HAP - A Play about Happines


This was a play about happiness, or was it? Could it have been about sadness or loneliness? I expect if you asked the audience you would get a lot of different views.

The writer John Foster certainly has a way with words and I would be interested to read other plays by him. The direction was tight and made good use of the stage especially as there were only two people and one was seated behind a desk for a lot of the time.

The opening didn’t convince me as it was difficult to hear the Doctors lines over the very loud music and I am not sure why she broke into the disco bit. However when the patient entered, the play really got going.

HAP played by Nicola Lauren Stringfellow and Doctor Marples played by Emma Loveday were superb. This was an hour plus of non-stop action, which kept the audience on the edge of their seats wondering what would happen.

Both characters played their parts to perfection with good pauses and facial expressions but never letting the pace drop. Well done to both of you as it is very difficult to laugh on cue and also quite a marathon to learn.

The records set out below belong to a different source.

/-- Baselines are taken from a run: those of checks 6 to 8 that wait for one and for which it qualifies (R120). -/
def takeBaseline (s : State) : State :=
  let l := [6, 7, 8].filterMap (fun k => if wantsBase s k then (runRatio s k).map (fun q => (k, q)) else none)
  let s := l.foldl (fun s p => restartCheck (s.setF (0x3460 + p.1) 5 p.2) p.1 5) s
  let s := { s with cells := { s.cells with baseReq := s.cells.baseReq.filter (fun k => !(l.any (fun p => p.1 == k))) } }
  raiseFe s 0x040F [d32 (s.obj 0x3466 5), d32 (s.obj 0x3467 5), d32 (s.obj 0x3468 5)]

/-- A window of check k + 1 closes: 4,096 qualifying frames of checks 1 to 5, or one injection run of checks 6 to 8. Where a limit
varies from frame to frame, the window's limit is the mean of theirs (DESIGN CHOICE 119). -/
def execXcheckWindowClose (k : Fin 8) (s : State) : Out :=
  onHost s fun s =>
    if s.runs = false then s else
    let k := k.val + 1
    let i := 0x3460 + k
    if s.objB i 6 = false then s
    else if 6 ≤ k then
      if s.obj 0x5400 17 ≠ 2 then s
      else match runRatio s k with
      | none => s
      | some q =>
        if wantsBase s k then takeBaseline s
        else
          let soft : Rat := if k = 8 then 1 / 5000 else 1 / 2000
          judgeWindow (s.setCheck k { s.check k with since := some s.clk.c }) k (q / s.objF i 5 - 1) soft (10 * soft)
    else
      let x := s.check k
      if x.n < 4096 then s else
      let soft := x.soft / (x.n : Rat)
      let hard := if k ≤ 2 then 5 * (soft * 2 / 3) else maxR (3 * soft) 5
      let s := if k ≤ 2 ∧ x.raw ≠ 0 then s.setF (chanIx (k + 1)) 16 ((x.ref / x.raw - 1) * 1000000) else s
      judgeWindow s k (x.sum / (x.n : Rat)) soft hard

/-- A write of an RWS object carried out by a command, answered with `err` and logged where it is accepted (R293). -/
def safetyWrite (s : State) (i sub err : Nat) (v : Int) (f : State → State) : State :=
  let o := writerOf s i sub
  rwsWrite s i sub err (fun s => match objRow i sub with
    | some r => logObj s r i sub o v
    | none => s) f

/-- A write of 1 to 0x3460:2 (R120). -/
def execTakeInjectionBaseline (s : State) : Out :=
  onHost s fun s => safetyWrite s 0x3460 2 errOk 1 fun s =>
    { s with cells := { s.cells with baseReq := [6, 7, 8] } }

/-- A write of false to a check's enable (R124). A serialised write of true sets it again (R10, RWS). -/
def execCheckEnableWrite (k : Fin 8) (s : State) : Out :=
  onHost s fun s =>
    let k := k.val + 1
    let i := 0x3460 + k
    let on := decide (writtenVal s i 6 = 1)
    safetyWrite s i 6 (if k = 1 ∨ k = 3 then errAccess else errOk) (if on then 1 else 0) fun s =>
      if on then s.setB i 6 true else restartCheck (s.setB i 6 false) k 6

/-! ### Divider calibration (R117, R118) -/

/-- The calibration of divider channel c (2 V_S, 3 V_L) is refused: reasons 1 positions, 2 current, 3 contactors,
4 channel without VALID. -/
def refuseCal (s : State) (c reason : Nat) : State :=
  let i := chanIx c
  let s := { s.setObj i 18 3 with cells := { s.cells with cals := s.cells.cals.filter (fun p => p.1 != c) } }
  raiseFe s 0x040C [d32 c, d8 (s.obj i 13), d32 (s.obj i 12), d32 reason]

/-- Every configured position is present and none is sense-suspect. -/
def cellsPresent (s : State) : Bool :=
  (List.range s.cellCount).all (fun k => !(bitOf (s.obj 0x3804 (k + 1)) 1) && !(bitOf (s.obj 0x3804 (k + 1)) 3))

/-- The first precondition of method 0 that fails, 0 where all hold. -/
def calReason (s : State) (c : Nat) : Nat :=
  let i := chanIx c
  if chanValid s c = false then 4
  else if s.obj i 13 ≠ 0 then 0
  else if c = 2 then
    if cellsPresent s = false then 1
    else if s.frame.restFrom.isNone then 2 else 0
  else if s.obj 0x6880 4 ≠ 5 then 3
  else if absR (s.objF 0x3410 3) ≤ (s.obj 0x4000 1 : Rat) / 20000 then 0 else 2

/-- The string has rested for 60 s, which the V_S run needs at its start. -/
def restedMinute (s : State) : Bool :=
  match s.frame.restFrom with
  | some c => decide (60000000000 ≤ elapsedNs s.clk c s.clk.c)
  | none => false

/-- A write of 1 to :15 of a divider. -/
def execDividerCalStart (chan : Fin 2) (s : State) : Out :=
  onHost s fun s =>
    let c := chan.val + 2
    let i := chanIx c
    safetyWrite s i 15 errOk 1 fun s =>
      let r := calReason s c
      let r := if r = 0 ∧ c = 2 ∧ s.obj i 13 = 0 ∧ restedMinute s = false then 2 else r
      if r ≠ 0 then refuseCal s c r
      else { s.setObj i 18 1 with cells := { s.cells with cals := storePut (fun _ => { fail := 255 }) s.cells.cals c {} } }

/-- A frame of a running calibration: preconditions, and the sums of the reference and of the untrimmed channel. -/
def calFrame (s : State) (c : Nat) (cellSum : Rat) : State :=
  match s.cells.cals.find? (fun p => p.1 == c) with
  | none => s
  | some (_, x) =>
    let i := chanIx c
    let r := calReason s c
    let ref := if s.obj i 13 ≠ 0 then s.objF i 14 else if c = 2 then cellSum else s.objF 0x3430 3
    let raw := s.objF i 3 / (1 + s.objF i 12 / 1000000)
    let x := { x with fail := if x.fail = 0 then r else x.fail, ref := x.ref + ref, raw := x.raw + raw, n := x.n + 1 }
    { s with cells := { s.cells with cals := storePut (fun _ => { fail := 255 }) s.cells.cals c x } }

/-- Frames of a run. -/
def calFrames (s : State) (c : Nat) : Nat := if s.obj (chanIx c) 13 = 0 ∧ c = 2 then 16384 else 4096

/-- A calibration run completes or is refused. -/
def execDividerCalComplete (chan : Fin 2) (s : State) : Out :=
  onHost s fun s =>
    let c := chan.val + 2
    let i := chanIx c
    match s.cells.cals.find? (fun p => p.1 == c) with
    | none => s
    | some (_, x) =>
      if x.fail ≠ 0 then refuseCal s c x.fail
      else if x.n < calFrames s c ∨ x.raw = 0 then s
      else
        let old := s.obj i 12
        let s := (s.setF i 12 ((x.ref / x.raw - 1) * 1000000)).setObj i 18 2
        let s := { s with cells := { s.cells with cals := s.cells.cals.filter (fun p => p.1 != c) } }
        restartNaming (raiseFe s 0x040C [d32 c, d8 (s.obj i 13), d32 old, d32 (s.obj i 12)]) c 2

Bread & Roses Theatre - Review

"You're a pathological optimist." So says Troy Dyer – Ethan Hawke's charcter in the 1994 film, Reaity Bites. But can a person be excessively happy? Real life physician Hunter ‘Patch’ Adams was criticised many years ago in his official medical school record for "excessive happiness"... In John Foster's new comedy HAP, which is directed Charmaine K Parkin, questions regarding the necessity of happiness and 'negative' experiences to give life meaning are deftly explored. Nicola Lauren Stringfellow plays the euphoric HAP, while Martha Marples – the GP she come to for help – is played by Emma Loveday.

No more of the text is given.